-- MATERIALS PROVIDED follows --

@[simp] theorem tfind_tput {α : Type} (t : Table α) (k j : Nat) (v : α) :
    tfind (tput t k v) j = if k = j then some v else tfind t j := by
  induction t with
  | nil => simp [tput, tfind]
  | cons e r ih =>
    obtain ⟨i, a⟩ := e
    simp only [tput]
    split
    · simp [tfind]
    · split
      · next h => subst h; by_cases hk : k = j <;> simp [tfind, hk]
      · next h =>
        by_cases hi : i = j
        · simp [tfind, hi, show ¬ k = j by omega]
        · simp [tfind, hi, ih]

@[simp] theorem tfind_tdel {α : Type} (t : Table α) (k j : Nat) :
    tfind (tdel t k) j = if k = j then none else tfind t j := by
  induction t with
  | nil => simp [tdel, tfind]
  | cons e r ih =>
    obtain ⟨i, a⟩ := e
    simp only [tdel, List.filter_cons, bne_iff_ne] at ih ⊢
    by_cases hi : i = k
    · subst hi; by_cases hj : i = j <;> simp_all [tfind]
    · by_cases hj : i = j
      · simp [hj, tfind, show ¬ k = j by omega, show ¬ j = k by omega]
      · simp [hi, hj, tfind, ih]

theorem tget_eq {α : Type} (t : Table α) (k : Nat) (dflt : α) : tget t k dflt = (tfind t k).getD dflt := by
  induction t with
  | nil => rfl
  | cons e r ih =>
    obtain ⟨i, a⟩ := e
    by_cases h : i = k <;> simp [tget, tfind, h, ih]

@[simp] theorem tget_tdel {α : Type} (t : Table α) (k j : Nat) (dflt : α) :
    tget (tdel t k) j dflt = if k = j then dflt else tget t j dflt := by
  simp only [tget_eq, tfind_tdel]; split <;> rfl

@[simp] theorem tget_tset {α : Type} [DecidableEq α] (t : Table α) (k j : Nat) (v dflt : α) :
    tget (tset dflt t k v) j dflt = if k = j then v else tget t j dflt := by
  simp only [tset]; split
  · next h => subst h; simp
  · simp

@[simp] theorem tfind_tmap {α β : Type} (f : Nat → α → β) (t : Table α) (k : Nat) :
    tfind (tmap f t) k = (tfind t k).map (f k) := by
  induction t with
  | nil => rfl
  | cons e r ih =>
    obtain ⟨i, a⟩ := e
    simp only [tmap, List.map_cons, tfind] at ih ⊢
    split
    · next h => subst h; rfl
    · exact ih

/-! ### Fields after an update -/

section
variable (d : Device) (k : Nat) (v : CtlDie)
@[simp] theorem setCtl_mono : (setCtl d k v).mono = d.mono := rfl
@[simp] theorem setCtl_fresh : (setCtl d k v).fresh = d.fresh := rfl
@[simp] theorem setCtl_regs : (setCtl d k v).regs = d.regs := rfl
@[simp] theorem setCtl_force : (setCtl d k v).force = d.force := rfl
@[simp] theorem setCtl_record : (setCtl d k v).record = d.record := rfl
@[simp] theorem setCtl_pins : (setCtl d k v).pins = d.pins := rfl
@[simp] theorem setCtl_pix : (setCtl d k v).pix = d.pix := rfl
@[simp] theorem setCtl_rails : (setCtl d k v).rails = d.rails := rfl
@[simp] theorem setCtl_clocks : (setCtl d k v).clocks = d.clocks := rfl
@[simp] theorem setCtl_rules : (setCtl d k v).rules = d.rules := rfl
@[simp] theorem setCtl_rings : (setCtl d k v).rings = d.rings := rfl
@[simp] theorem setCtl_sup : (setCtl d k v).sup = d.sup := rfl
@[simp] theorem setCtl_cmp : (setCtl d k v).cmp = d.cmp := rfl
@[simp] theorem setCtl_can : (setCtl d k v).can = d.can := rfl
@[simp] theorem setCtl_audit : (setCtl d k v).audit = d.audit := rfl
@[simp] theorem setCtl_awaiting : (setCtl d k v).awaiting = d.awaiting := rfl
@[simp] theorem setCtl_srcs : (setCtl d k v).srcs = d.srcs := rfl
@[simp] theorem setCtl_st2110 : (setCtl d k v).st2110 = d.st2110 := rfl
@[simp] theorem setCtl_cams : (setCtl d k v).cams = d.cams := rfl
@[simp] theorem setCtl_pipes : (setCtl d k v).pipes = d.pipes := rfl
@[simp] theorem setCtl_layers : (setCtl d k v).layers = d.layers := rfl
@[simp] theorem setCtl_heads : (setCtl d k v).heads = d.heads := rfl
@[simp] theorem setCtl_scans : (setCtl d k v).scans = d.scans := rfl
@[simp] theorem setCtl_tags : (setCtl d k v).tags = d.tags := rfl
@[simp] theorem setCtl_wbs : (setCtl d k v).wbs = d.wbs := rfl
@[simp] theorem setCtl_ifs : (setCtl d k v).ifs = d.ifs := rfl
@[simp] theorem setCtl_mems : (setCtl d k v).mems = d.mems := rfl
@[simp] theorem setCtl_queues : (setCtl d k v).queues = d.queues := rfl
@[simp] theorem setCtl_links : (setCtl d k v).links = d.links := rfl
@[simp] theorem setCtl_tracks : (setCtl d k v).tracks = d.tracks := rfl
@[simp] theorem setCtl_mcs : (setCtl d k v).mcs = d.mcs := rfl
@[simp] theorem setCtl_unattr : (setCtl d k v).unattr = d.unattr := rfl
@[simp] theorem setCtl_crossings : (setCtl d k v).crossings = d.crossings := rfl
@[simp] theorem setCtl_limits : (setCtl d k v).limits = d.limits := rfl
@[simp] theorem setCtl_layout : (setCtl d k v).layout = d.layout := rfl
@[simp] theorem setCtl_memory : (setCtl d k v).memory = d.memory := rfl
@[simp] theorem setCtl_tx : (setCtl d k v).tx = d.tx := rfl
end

-- MATERIALS PROVIDED concluded --

| YOUR TASK |
The full set of entries above should be given again exactly.

| YOUR SOLUTION |
@[simp] theorem tfind_tput {α : Type} (t : Table α) (k j : Nat) (v : α) :
    tfind (tput t k v) j = if k = j then some v else tfind t j := by
  induction t with
  | nil => simp [tput, tfind]
  | cons e r ih =>
    obtain ⟨i, a⟩ := e
    simp only [tput]
    split
    · simp [tfind]
    · split
      · next h => subst h; by_cases hk : k = j <;> simp [tfind, hk]
      · next h =>
        by_cases hi : i = j
        · simp [tfind, hi, show ¬ k = j by omega]
        · simp [tfind, hi, ih]

@[simp] theorem tfind_tdel {α : Type} (t : Table α) (k j : Nat) :
    tfind (tdel t k) j = if k = j then none else tfind t j := by
  induction t with
  | nil => simp [tdel, tfind]
  | cons e r ih =>
    obtain ⟨i, a⟩ := e
    simp only [tdel, List.filter_cons, bne_iff_ne] at ih ⊢
    by_cases hi : i = k
    · subst hi; by_cases hj : i = j <;> simp_all [tfind]
    · by_cases hj : i = j
      · simp [hj, tfind, show ¬ k = j by omega, show ¬ j = k by omega]
      · simp [hi, hj, tfind, ih]

theorem tget_eq {α : Type} (t : Table α) (k : Nat) (dflt : α) : tget t k dflt = (tfind t k).getD dflt := by
  induction t with
  | nil => rfl
  | cons e r ih =>
    obtain ⟨i, a⟩ := e
    by_cases h : i = k <;> simp [tget, tfind, h, ih]

@[simp] theorem tget_tdel {α : Type} (t : Table α) (k j : Nat) (dflt : α) :
    tget (tdel t k) j dflt = if k = j then dflt else tget t j dflt := by
  simp only [tget_eq, tfind_tdel]; split <;> rfl

@[simp] theorem tget_tset {α : Type} [DecidableEq α] (t : Table α) (k j : Nat) (v dflt : α) :
    tget (tset dflt t k v) j dflt = if k = j then v else tget t j dflt := by
  simp only [tset]; split
  · next h => subst h; simp
  · simp

@[simp] theorem tfind_tmap {α β : Type} (f : Nat → α → β) (t : Table α) (k : Nat) :
    tfind (tmap f t) k = (tfind t k).map (f k) := by
  induction t with
  | nil => rfl
  | cons e r ih =>
    obtain ⟨i, a⟩ := e
    simp only [tmap, List.map_cons, tfind] at ih ⊢
    split
    · next h => subst h; rfl
    · exact ih

/-! ### Fields after an update -/

section
variable (d : Device) (k : Nat) (v : CtlDie)
@[simp] theorem setCtl_mono : (setCtl d k v).mono = d.mono := rfl
@[simp] theorem setCtl_fresh : (setCtl d k v).fresh = d.fresh := rfl
@[simp] theorem setCtl_regs : (setCtl d k v).regs = d.regs := rfl
@[simp] theorem setCtl_force : (setCtl d k v).force = d.force := rfl
@[simp] theorem setCtl_record : (setCtl d k v).record = d.record := rfl
@[simp] theorem setCtl_pins : (setCtl d k v).pins = d.pins := rfl
@[simp] theorem setCtl_pix : (setCtl d k v).pix = d.pix := rfl
@[simp] theorem setCtl_rails : (setCtl d k v).rails = d.rails := rfl
@[simp] theorem setCtl_clocks : (setCtl d k v).clocks = d.clocks := rfl
@[simp] theorem setCtl_rules : (setCtl d k v).rules = d.rules := rfl
@[simp] theorem setCtl_rings : (setCtl d k v).rings = d.rings := rfl
@[simp] theorem setCtl_sup : (setCtl d k v).sup = d.sup := rfl
@[simp] theorem setCtl_cmp : (setCtl d k v).cmp = d.cmp := rfl
@[simp] theorem setCtl_can : (setCtl d k v).can = d.can := rfl
@[simp] theorem setCtl_audit : (setCtl d k v).audit = d.audit := rfl
@[simp] theorem setCtl_awaiting : (setCtl d k v).awaiting = d.awaiting := rfl
@[simp] theorem setCtl_srcs : (setCtl d k v).srcs = d.srcs := rfl
@[simp] theorem setCtl_st2110 : (setCtl d k v).st2110 = d.st2110 := rfl
@[simp] theorem setCtl_cams : (setCtl d k v).cams = d.cams := rfl
@[simp] theorem setCtl_pipes : (setCtl d k v).pipes = d.pipes := rfl
@[simp] theorem setCtl_layers : (setCtl d k v).layers = d.layers := rfl
@[simp] theorem setCtl_heads : (setCtl d k v).heads = d.heads := rfl
@[simp] theorem setCtl_scans : (setCtl d k v).scans = d.scans := rfl
@[simp] theorem setCtl_tags : (setCtl d k v).tags = d.tags := rfl
@[simp] theorem setCtl_wbs : (setCtl d k v).wbs = d.wbs := rfl
@[simp] theorem setCtl_ifs : (setCtl d k v).ifs = d.ifs := rfl
@[simp] theorem setCtl_mems : (setCtl d k v).mems = d.mems := rfl
@[simp] theorem setCtl_queues : (setCtl d k v).queues = d.queues := rfl
@[simp] theorem setCtl_links : (setCtl d k v).links = d.links := rfl
@[simp] theorem setCtl_tracks : (setCtl d k v).tracks = d.tracks := rfl
@[simp] theorem setCtl_mcs : (setCtl d k v).mcs = d.mcs := rfl
@[simp] theorem setCtl_unattr : (setCtl d k v).unattr = d.unattr := rfl
@[simp] theorem setCtl_crossings : (setCtl d k v).crossings = d.crossings := rfl
@[simp] theorem setCtl_limits : (setCtl d k v).limits = d.limits := rfl
@[simp] theorem setCtl_layout : (setCtl d k v).layout = d.layout := rfl
@[simp] theorem setCtl_memory : (setCtl d k v).memory = d.memory := rfl
@[simp] theorem setCtl_tx : (setCtl d k v).tx = d.tx := rfl
end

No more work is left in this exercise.